Treasuries posted their biggest weekly gain in five months as demand for fixed income soared amid a global selloff in equities and concern that inflation will slow.
Ten-year notes also drew support from signs the Federal Reserve will keep interest rates close to zero for longer, and from a decline in oil prices that helped push a gauge of inflation expectations toward its lowest since 2010. Government debt from Australia to Britain also gained this week, driving the average yield on developed-nation bonds to a three-month low.

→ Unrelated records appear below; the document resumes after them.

-- ==== Sys2Proof/Machine/Step.lean ====
section
/-! DEFINITION. One step: the command at the front of the queue runs on the state with the queue's rest; on an empty
queue a millisecond passes (assumption 2). -/

namespace Sys2Proof.Machine

/-- One step of the engine. -/
def step (s : State) : Host.Outcome State Fault Refusal :=
  match s.pending with
  | [] => .next s.tick
  | c :: rest => exec c { s with pending := rest }

/-- The state with the command a table word spells put at the front of its queue; unchanged where the word spells
none. -/
def State.withFetchWord (s : State) (nbits w : Nat) : State :=
  match decodeTableWord nbits w with
  | some c => { s with pending := c :: s.pending }
  | none => s

end Sys2Proof.Machine
end

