/-- Every record of a call on an own group that is to drop its circuit at its end has that circuit, and no two such
records have one circuit (R121). -/
def State.CallsBacked (s : State) : Prop :=
  (∀ p ∈ s.calls, ∀ gr, p.2.phase.grant = some gr → p.2.group / 16 = s.address → p.2.dropsAtEnd = true →
    s.Backs p.2 gr) ∧
  ∀ p ∈ s.calls, ∀ q ∈ s.calls, ∀ gr gr', p.2.phase.grant = some gr → q.2.phase.grant = some gr' →
    p.2.group / 16 = s.address → p.2.group = q.2.group → gr.circuit = gr'.circuit → p.2.dropsAtEnd = true →
    q.2.dropsAtEnd = true → p.1 = q.1

/-- The suspect list holds at most 16 entries, none twice, each a terminal that serves a circuit which may be suspect
(R23). -/
def State.SuspectsSound (s : State) : Prop :=
  s.suspects.length ≤ Config.suspectCapacity ∧ s.suspects.Nodup ∧
  ∀ e ∈ s.suspects, ∃ x, s.servedBy e.1 e.2 = some x ∧ x.maySuspect = true

/-! ## Reset releases -/

/-- Fault-on-release is set (R3). -/
def Circuit.faultWaits : Circuit → Bool
  | .held _ _ _ _ fr => fr
  | .busy _ _ _ fr => fr
  | _ => false

/-- What the release order makes of a circuit in use without fault-on-release (R15, steps 2 and 3). -/
def Circuit.released : Circuit → Circuit
  | .held t _ _ bp _ => if bp then .blocked t else .idle t
  | .busy t _ bp _ => if bp then .blocked t else .idle t
  | x => x

/-- What the releases of a reset make of a group's circuits and terminals, in whatever order they are taken: a circuit
that the test does not name stays as it is; one that it names is released; with fault-on-release its terminal is FAULTY
and it is IDLE on a terminal that was SPARE, or FAULTY where no SPARE terminal is left. The spares are taken from the
lowest up, and every other terminal stays as it is (R7, R8, R15, R31 to R33). -/
def ReleasedGroup (test : Circuit → Bool) (old new : Group) : Prop :=
  new.circuits.length = old.circuits.length ∧ new.terminals.length = old.terminals.length ∧
  (∀ (c : Nat) (x : Circuit), old.circuits[c]? = some x →
    (test x = false → new.circuits[c]? = some x) ∧
    (test x = true → x.faultWaits = false → new.circuits[c]? = some x.released) ∧
    (test x = true → x.faultWaits = true →
      (∀ t, x.terminal = some t → new.terminals[t]? = some TermRole.faulty) ∧
      ((∃ sp : Nat, old.terminals[sp]? = some TermRole.spare ∧ new.terminals[sp]? = some (TermRole.serving c) ∧
          new.circuits[c]? = some (Circuit.idle sp)) ∨
        (new.circuits[c]? = some Circuit.faulty ∧ TermRole.spare ∉ new.terminals)))) ∧
  (∀ t : Nat, old.terminals[t]? ≠ some TermRole.spare →
    (∀ (c : Nat) (x : Circuit), old.circuits[c]? = some x → x.terminal = some t → test x = true → x.faultWaits = false) →
      new.terminals[t]? = old.terminals[t]?) ∧
  (∀ t : Nat, old.terminals[t]? = some TermRole.spare → new.terminals[t]? = some TermRole.spare ∨
    ∃ (c : Nat) (x : Circuit), old.circuits[c]? = some x ∧ test x = true ∧ x.faultWaits = true ∧
      new.terminals[t]? = some (TermRole.serving c)) ∧
  (∀ a b : Nat, a < b → old.terminals[a]? = some TermRole.spare → new.terminals[a]? = some TermRole.spare →
    old.terminals[b]? = some TermRole.spare → new.terminals[b]? = some TermRole.spare)

end Sys2Proof.Machine
end

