-- ==== Sys2Proof/Certificates/Slice0/Obligations.lean ====
section
/-! DEFINITION. The statements for the provers. -/

open Sys2Proof Sys2Proof.Machine

/-! ## Steps -/

/-- A step takes the command at the front of the queue and runs it on the state with the queue's rest. On an empty
queue the model's choice (assumption 2): one millisecond passes, and the clock counts unless BPRST holds it at its
value (R178). -/
def Obligations.StepTakesFront : Prop :=
  ∀ s : State,
    (∀ c rest, s.pending = c :: rest → step s = exec c { s with pending := rest }) ∧
    (s.pending = [] → s.bprstLow = false → step s = .next { s with clock := s.clock + 1 }) ∧
    (s.pending = [] → s.bprstLow = true → step s = .next s)

/-- No command faults or is refused, in any state: the model's reading, since the spec gives every row an effect
(assumption 22). None touches the queue of commands, which is the model's own; that POWER_ON keeps it is the model's
choice (assumption 28). -/
def Obligations.CommandsComplete : Prop :=
  ∀ (c : Instr) (s : State), ∃ t, exec c s = .next t ∧ t.pending = s.pending

/-- Every property that the steps keep holds of the machine right after reset. What that machine is, is the model's
reading (assumption 4); the configuration that stands in it before the first read, and so ConfigSound, is the model's
choice (assumption 5). -/
def Obligations.ResetIsSound : Prop :=
  State.reset.LinesFollow ∧ State.reset.KeptInState ∧ State.reset.TxSound ∧ State.reset.RxSound ∧
  State.reset.CountersSound ∧ State.reset.ConfigSound ∧ State.reset.TablesSound ∧ State.reset.RoutesSound ∧
  State.reset.RoutesInRange ∧ State.reset.RatesSound ∧ State.reset.RatesInRange ∧ State.reset.CallsSound ∧
  State.reset.CarriersSound ∧ State.reset.TallySound ∧ State.reset.PairsInRange ∧ State.reset.LoadSound ∧
  State.reset.GroupsSound ∧ State.reset.HoldsLinked ∧ State.reset.SuspectsSound ∧ State.reset.CallsBacked

/-! ## The bus -/

/-- Every kind of frame, those that an engine takes and those that it only sends: its class (R163), its kind number, and
its payload fields in the order, widths and codes of the tables, MGMT-DONE with each of its contents (section 9.5).
Calls of 2^32 or more, which only the overflow entry holds, go out as FFFFFFFFH with the saturated byte 1. Every frame
an engine takes is read back from its payload as it was laid out, so no bit of a field is dropped; and a payload that is
read at all is, byte for byte, the payload of what was read, under its own kind number. -/
def Obligations.PayloadReadBack : Prop :=
  (∀ m : Msg, m.fits = true → parseMsg m.kind m.payload = some m) ∧
  (∀ (k : Nat) (p : List Byte) (m : Msg), parseMsg k p = some m → m.kind = k ∧ m.payload = p ∧ m.fits = true) ∧
  let laid := fun (m : Msg) (cls kind : Nat) (fields : List (Nat × Nat)) =>
    m.cls = cls ∧ m.kind = kind ∧ ((∀ f ∈ fields, f.2 < 256 ^ f.1) → Spells m.payload fields)
  let flag := fun (b : Bool) => if b = true then 1 else 0
  let failCodes := [RouteFailCode.notReady, .badDest, .duplicate, .noRecord, .noRoute, .congested, .offerExpired]
  let outcomes := [none, some AttemptOutcome.notOwner, some .closed, some .full, some .admission, some .noSlot,
    some .noAnswer, some .busFull, some .peerAbsent, some .seizeFailed]
  let mgmtCodes := [MgmtCode.ok, .noChange, .badTarget, .badIndex, .periodMismatch, .bankBusy, .notPermitted]
  (∀ serial ref group prec : Nat, laid (.holdAsk serial ref group prec) 0 1
    [(2, serial), (2, ref), (2, group), (1, prec)]) ∧
  (∀ serial ref group slot gen circuit terminal carrier band : Nat,
    laid (.holdGive serial ref group slot gen circuit terminal carrier band) 0 2 [(2, serial), (2, ref), (2, group),
      (1, slot), (1, gen), (1, circuit), (1, terminal), (1, carrier), (1, band)]) ∧
  (∀ serial ref group reason band : Nat, laid (.holdDeny serial ref group reason band) 0 3
    [(2, serial), (2, ref), (2, group), (1, reason), (1, band)]) ∧
  (∀ slot gen group circuit : Nat,
    let fields := [(1, slot), (1, gen), (2, group), (1, circuit)]
    laid (.holdTake slot gen group circuit) 0 4 fields ∧
    (∀ idPresent : Nat, laid (.holdDrop idPresent slot gen group circuit) 0 5 ((1, idPresent) :: fields)) ∧
    laid (.holdFault slot gen group circuit) 0 6 fields ∧ laid (.holdLost slot gen group circuit) 0 7 fields) ∧
  (∀ tag dest prec origin : Nat, laid (.routeAsk tag dest prec origin) 1 16
    [(2, tag), (2, dest), (1, prec), (1, origin)]) ∧
  (∀ tag attempt outcome : Nat, laid (.seizeDone tag attempt outcome) 1 19
    [(2, tag), (1, attempt), (1, outcome)]) ∧
  (∀ tag group circuit : Nat, laid (.callClear tag group circuit) 1 20 [(2, tag), (2, group), (1, circuit)]) ∧
  (∀ group band floor surge free : Nat, laid (.load group band floor surge free) 2 32
    [(2, group), (1, band), (1, floor), (1, surge), (1, free)]) ∧
  (∀ group carrier pref first count : Nat, laid (.reach group carrier pref first count) 2 33
    [(2, group), (1, carrier), (1, pref), (2, first), (1, count)]) ∧
  (∀ state : Nat, laid (.present state) 2 34 [(1, state)]) ∧ (∀ group : Nat, laid (.probe group) 2 35 [(2, group)]) ∧
  (∀ carrier setup rate green amber red grace : Nat, laid (.rateSet carrier setup rate green amber red grace) 3 48
    [(1, carrier), (2, setup), (2, rate), (2, green), (2, amber), (2, red), (2, grace)]) ∧
  (∀ carrier : Nat, laid (.rateClear carrier) 3 49 [(1, carrier)]) ∧ laid .periodClose 3 50 [] ∧
  (∀ index : Nat, laid (.tallyRead index) 3 51 [(1, index)]) ∧
  (∀ period : Nat, laid (.tallyAck period) 3 52 [(2, period)]) ∧
  (∀ group action number : Nat, laid (.circuitControl group action number) 3 53
    [(2, group), (1, action), (1, number)]) ∧
  laid .statusRead 3 54 [] ∧ laid .stationReset 3 55 [] ∧
  (∀ (tag attempt group circuit terminal carrier band : Nat) (quote : Option Nat),
    laid (.routeOffer tag attempt group circuit terminal carrier band quote) 1 17 [(2, tag), (1, attempt), (2, group),
      (1, circuit), (1, terminal), (1, carrier), (1, band), (1, flag quote.isSome), (4, quote.getD 0)]) ∧
  (∀ (tag attempts i j : Nat) code last, failCodes[i]? = some code → outcomes[j]? = some last →
    laid (.routeFail tag code attempts last) 1 18 [(2, tag), (1, i + 1), (1, attempts), (1, j)]) ∧
  (∀ tag charge transit seconds flags : Nat, laid (.clearDone tag charge transit seconds flags) 1 21
    [(2, tag), (4, charge), (4, transit), (2, seconds), (1, flags)]) ∧
  ∀ (kind k : Nat) code, mgmtCodes[k]? = some code →
    let done := fun (x : MgmtContents) (fields : List (Nat × Nat)) =>
      laid (.mgmtDone kind code x) 3 56 ((1, kind) :: (1, k) :: fields)
    let period := fun (p : Option Period) => [(1, flag p.isSome), (2, (p.map (·.toNat)).getD 0)]
    done .nothing [] ∧ (∀ carrier, done (.carrier carrier) [(1, carrier)]) ∧
    (∀ group action number, done (.circuit group action number) [(2, group), (1, action), (1, number)]) ∧
    (∀ p n q, done (.closed p n q) [(2, p.toNat), (1, n), (2, q.toNat)]) ∧ (∀ p, done (.busy p) [(2, p.toNat)]) ∧
    (∀ p, done (.acked p) (period p)) ∧ (∀ p i n, done (.tally p i n none) (period p ++ [(1, i), (1, n)])) ∧
    (∀ p i n (e : PairEntry), (e.sums.calls < 2 ^ 32 ∨ (e.origin = 255 ∧ e.terminating = 255)) →
      done (.tally p i n (some e)) (period p ++ [(1, i), (1, n), (1, e.origin),
      (1, e.terminating), (4, if e.sums.calls < 2 ^ 32 then e.sums.calls else 0xFFFFFFFF), (6, e.sums.seconds),
      (6, e.sums.settled), (6, e.sums.disputed), (6, e.sums.transit), (4, e.sums.unrated),
      (1, if e.sums.calls < 2 ^ 32 then flag e.sums.saturated else 1)])) ∧
    ∀ state address roster trimmed (clock : Clock) (c : Counters),
      done (.status state address roster trimmed clock c) ([(1, state), (1, address), (4, roster), (1, flag trimmed),
        (4, clock.toNat)] ++ [c.badCrc, c.badFrame, c.rxOverrun, c.txDrop, c.reachOverflow, c.lateGrants,
          c.holdsExpired, c.staleDrops, c.disputed, c.orphanClears, c.suspectsPromoted, c.faults, c.noAnswerTimeouts,
          c.routeFails, c.tallyOverflow, c.notPermitted].map fun n => (2, n))

/-- FRAME_RECEIVED: the frame that a station composes for a kind an engine takes, from a source and to a destination
that suit it, comes through every check and enters the receive queue as what was composed, and the roster is
refreshed; nothing else changes (R162, R165 to R169, R186). -/
def Obligations.FrameReceivedWhole : Prop :=
  ∀ (s : State) (source dest : Nat) (m : Msg), s.running = true → s.address ≤ 31 → m.fits = true → source < 63 →
    (dest = s.address ∨ dest = Config.broadcast) → m.suits source dest s.address = true →
    (m.isManagement = true → 48 ≤ source) → s.rx.length < Config.rxCapacity →
    exec (.frameReceived (wireFrame source dest m) .whole) s =
      .next { s.heardFrom source with rx := s.rx ++ [{ source := source, dest := dest, msg := m }] }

“It’s money wanting to be put in dollars and Treasuries,” said Charles Comiskey, head of Treasury trading in New York at Bank of Nova Scotia, one of 22 primary dealers that trade with the Fed. “Until the Fed pulls the trigger, the market will have a hard time believing they will raise rates.”
The U.S. 10-year yield fell 16 basis points this week, or 0.16 percentage point, to 2.04 percent as of 4:59 p.m. in New York, according to Bloomberg Bond Trader data. The 2 percent security due in August 2025 rose almost 1 1/2 points in the period, or about $15 per $1,000 face amount, to 99 21/32.
The 30-year bond yield dropped 12 basis points to 2.72 percent.
The extra yield on 10-year Treasury Inflation Protected Securities over similar-maturity conventional notes, a measure of the outlook for consumer prices, touched 1.52 percentage points Friday, approaching the lowest since August 2010. Its five-year average is 2.15 percentage points.
Crude oil posted its eighth straight weekly loss, the longest stretch in almost three decades.
The average yield on developed-nation bonds fell to 1.04 percent Thursday from as high as 2.39 percent in 2011.
Spurring the appetite for bonds, an index of global stocks sank to the lowest since January as China’s unexpected yuan devaluation last week spurred concern the world’s second-largest economy is losing momentum. Kazakhstan, which is dependent on revenue from oil exports, abandoned control of its currency.
“The market is understandably cutting back on bets that rates will rise as early as next month,” said Jussi Hiljanen, head of fixed-income strategy at SEB AB in Stockholm.
Futures show that traders see a 32 percent chance the Fed will raise interest rates at its September meeting, down from a 48 percent probability at the end of last week. The gauge is based on the assumption that the effective fed funds rate will average 0.375 percent after the first increase.